TASK REQUIREMENTS:
Will you return, word for word, only the lines from the top of the data below down to and including the one with "td : BitVec 4 := 0"?

MATERIAL FOR THIS EXERCISE:
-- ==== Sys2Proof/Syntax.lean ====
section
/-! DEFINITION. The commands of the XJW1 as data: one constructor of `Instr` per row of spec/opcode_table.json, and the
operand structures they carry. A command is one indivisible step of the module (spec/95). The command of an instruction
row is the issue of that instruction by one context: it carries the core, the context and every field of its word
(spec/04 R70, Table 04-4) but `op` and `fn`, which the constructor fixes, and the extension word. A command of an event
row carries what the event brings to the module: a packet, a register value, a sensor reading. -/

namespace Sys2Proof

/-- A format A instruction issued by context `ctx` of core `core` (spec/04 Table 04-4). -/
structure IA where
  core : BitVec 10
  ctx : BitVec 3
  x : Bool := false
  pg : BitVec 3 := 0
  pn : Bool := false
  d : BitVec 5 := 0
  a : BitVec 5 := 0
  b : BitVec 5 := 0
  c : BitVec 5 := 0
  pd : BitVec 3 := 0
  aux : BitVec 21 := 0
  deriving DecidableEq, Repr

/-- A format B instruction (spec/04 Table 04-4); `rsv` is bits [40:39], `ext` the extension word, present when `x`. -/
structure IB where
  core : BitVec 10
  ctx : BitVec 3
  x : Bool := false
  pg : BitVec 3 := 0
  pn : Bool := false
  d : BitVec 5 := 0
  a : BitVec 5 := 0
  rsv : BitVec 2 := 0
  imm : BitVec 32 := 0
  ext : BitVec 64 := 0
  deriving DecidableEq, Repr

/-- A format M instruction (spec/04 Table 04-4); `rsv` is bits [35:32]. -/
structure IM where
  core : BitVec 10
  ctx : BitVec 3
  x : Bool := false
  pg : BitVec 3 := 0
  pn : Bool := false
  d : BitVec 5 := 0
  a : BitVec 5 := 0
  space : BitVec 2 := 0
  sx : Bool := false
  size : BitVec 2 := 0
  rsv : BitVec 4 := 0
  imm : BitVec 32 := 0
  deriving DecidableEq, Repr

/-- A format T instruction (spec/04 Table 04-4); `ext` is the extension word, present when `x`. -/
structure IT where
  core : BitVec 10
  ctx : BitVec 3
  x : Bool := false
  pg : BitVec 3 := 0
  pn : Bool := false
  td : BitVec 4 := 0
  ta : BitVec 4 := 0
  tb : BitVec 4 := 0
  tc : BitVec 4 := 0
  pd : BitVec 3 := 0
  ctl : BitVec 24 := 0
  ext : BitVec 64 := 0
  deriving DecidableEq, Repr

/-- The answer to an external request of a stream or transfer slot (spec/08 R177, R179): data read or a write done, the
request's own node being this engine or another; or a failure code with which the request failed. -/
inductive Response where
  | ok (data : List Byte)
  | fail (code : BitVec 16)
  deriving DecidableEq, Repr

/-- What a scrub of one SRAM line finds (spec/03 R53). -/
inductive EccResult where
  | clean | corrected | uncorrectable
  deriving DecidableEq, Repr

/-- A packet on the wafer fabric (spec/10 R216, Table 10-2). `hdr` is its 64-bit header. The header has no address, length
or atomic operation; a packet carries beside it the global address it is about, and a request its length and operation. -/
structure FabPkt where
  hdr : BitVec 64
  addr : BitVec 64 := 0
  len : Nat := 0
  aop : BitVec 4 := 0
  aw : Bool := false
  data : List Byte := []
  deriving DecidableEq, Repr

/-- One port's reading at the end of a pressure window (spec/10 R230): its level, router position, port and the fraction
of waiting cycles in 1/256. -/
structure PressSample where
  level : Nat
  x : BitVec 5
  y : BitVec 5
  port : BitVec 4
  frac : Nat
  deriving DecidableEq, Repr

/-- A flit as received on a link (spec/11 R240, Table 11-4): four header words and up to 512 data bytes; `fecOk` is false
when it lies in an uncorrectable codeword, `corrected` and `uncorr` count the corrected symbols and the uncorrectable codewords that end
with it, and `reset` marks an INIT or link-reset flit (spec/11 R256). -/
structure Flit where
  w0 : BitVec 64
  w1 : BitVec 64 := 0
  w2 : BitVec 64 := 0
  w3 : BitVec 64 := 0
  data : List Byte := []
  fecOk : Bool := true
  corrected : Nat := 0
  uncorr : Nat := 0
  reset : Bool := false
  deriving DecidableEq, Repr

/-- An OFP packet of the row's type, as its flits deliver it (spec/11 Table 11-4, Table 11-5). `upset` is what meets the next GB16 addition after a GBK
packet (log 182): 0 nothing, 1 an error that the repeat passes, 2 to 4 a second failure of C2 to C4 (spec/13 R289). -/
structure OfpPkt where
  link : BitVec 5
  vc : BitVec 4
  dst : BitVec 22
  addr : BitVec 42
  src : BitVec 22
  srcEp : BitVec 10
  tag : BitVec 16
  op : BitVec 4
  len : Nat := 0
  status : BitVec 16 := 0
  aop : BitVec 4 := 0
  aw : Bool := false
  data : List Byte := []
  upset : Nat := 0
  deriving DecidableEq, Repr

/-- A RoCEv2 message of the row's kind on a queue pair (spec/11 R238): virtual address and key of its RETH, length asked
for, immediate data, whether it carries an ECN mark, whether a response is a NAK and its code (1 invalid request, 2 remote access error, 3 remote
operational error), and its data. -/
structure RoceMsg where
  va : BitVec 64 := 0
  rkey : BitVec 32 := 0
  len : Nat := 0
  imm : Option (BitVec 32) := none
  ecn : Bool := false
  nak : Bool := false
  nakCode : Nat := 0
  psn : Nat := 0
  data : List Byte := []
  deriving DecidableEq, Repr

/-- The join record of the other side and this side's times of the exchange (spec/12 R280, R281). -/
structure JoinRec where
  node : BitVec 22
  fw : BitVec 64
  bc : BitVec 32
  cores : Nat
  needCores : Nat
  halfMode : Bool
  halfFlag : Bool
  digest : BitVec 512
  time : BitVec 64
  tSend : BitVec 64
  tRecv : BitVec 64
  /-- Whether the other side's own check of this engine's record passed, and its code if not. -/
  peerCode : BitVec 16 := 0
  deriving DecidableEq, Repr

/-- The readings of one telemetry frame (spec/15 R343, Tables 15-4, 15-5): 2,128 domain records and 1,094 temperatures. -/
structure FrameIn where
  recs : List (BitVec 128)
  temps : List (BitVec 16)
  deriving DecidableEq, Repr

EXERCISE RESULT:
-- ==== Sys2Proof/Syntax.lean ====
section
/-! DEFINITION. The commands of the XJW1 as data: one constructor of `Instr` per row of spec/opcode_table.json, and the
operand structures they carry. A command is one indivisible step of the module (spec/95). The command of an instruction
row is the issue of that instruction by one context: it carries the core, the context and every field of its word
(spec/04 R70, Table 04-4) but `op` and `fn`, which the constructor fixes, and the extension word. A command of an event
row carries what the event brings to the module: a packet, a register value, a sensor reading. -/

namespace Sys2Proof

/-- A format A instruction issued by context `ctx` of core `core` (spec/04 Table 04-4). -/
structure IA where
  core : BitVec 10
  ctx : BitVec 3
  x : Bool := false
  pg : BitVec 3 := 0
  pn : Bool := false
  d : BitVec 5 := 0
  a : BitVec 5 := 0
  b : BitVec 5 := 0
  c : BitVec 5 := 0
  pd : BitVec 3 := 0
  aux : BitVec 21 := 0
  deriving DecidableEq, Repr

/-- A format B instruction (spec/04 Table 04-4); `rsv` is bits [40:39], `ext` the extension word, present when `x`. -/
structure IB where
  core : BitVec 10
  ctx : BitVec 3
  x : Bool := false
  pg : BitVec 3 := 0
  pn : Bool := false
  d : BitVec 5 := 0
  a : BitVec 5 := 0
  rsv : BitVec 2 := 0
  imm : BitVec 32 := 0
  ext : BitVec 64 := 0
  deriving DecidableEq, Repr

/-- A format M instruction (spec/04 Table 04-4); `rsv` is bits [35:32]. -/
structure IM where
  core : BitVec 10
  ctx : BitVec 3
  x : Bool := false
  pg : BitVec 3 := 0
  pn : Bool := false
  d : BitVec 5 := 0
  a : BitVec 5 := 0
  space : BitVec 2 := 0
  sx : Bool := false
  size : BitVec 2 := 0
  rsv : BitVec 4 := 0
  imm : BitVec 32 := 0
  deriving DecidableEq, Repr

/-- A format T instruction (spec/04 Table 04-4); `ext` is the extension word, present when `x`. -/
structure IT where
  core : BitVec 10
  ctx : BitVec 3
  x : Bool := false
  pg : BitVec 3 := 0
  pn : Bool := false
  td : BitVec 4 := 0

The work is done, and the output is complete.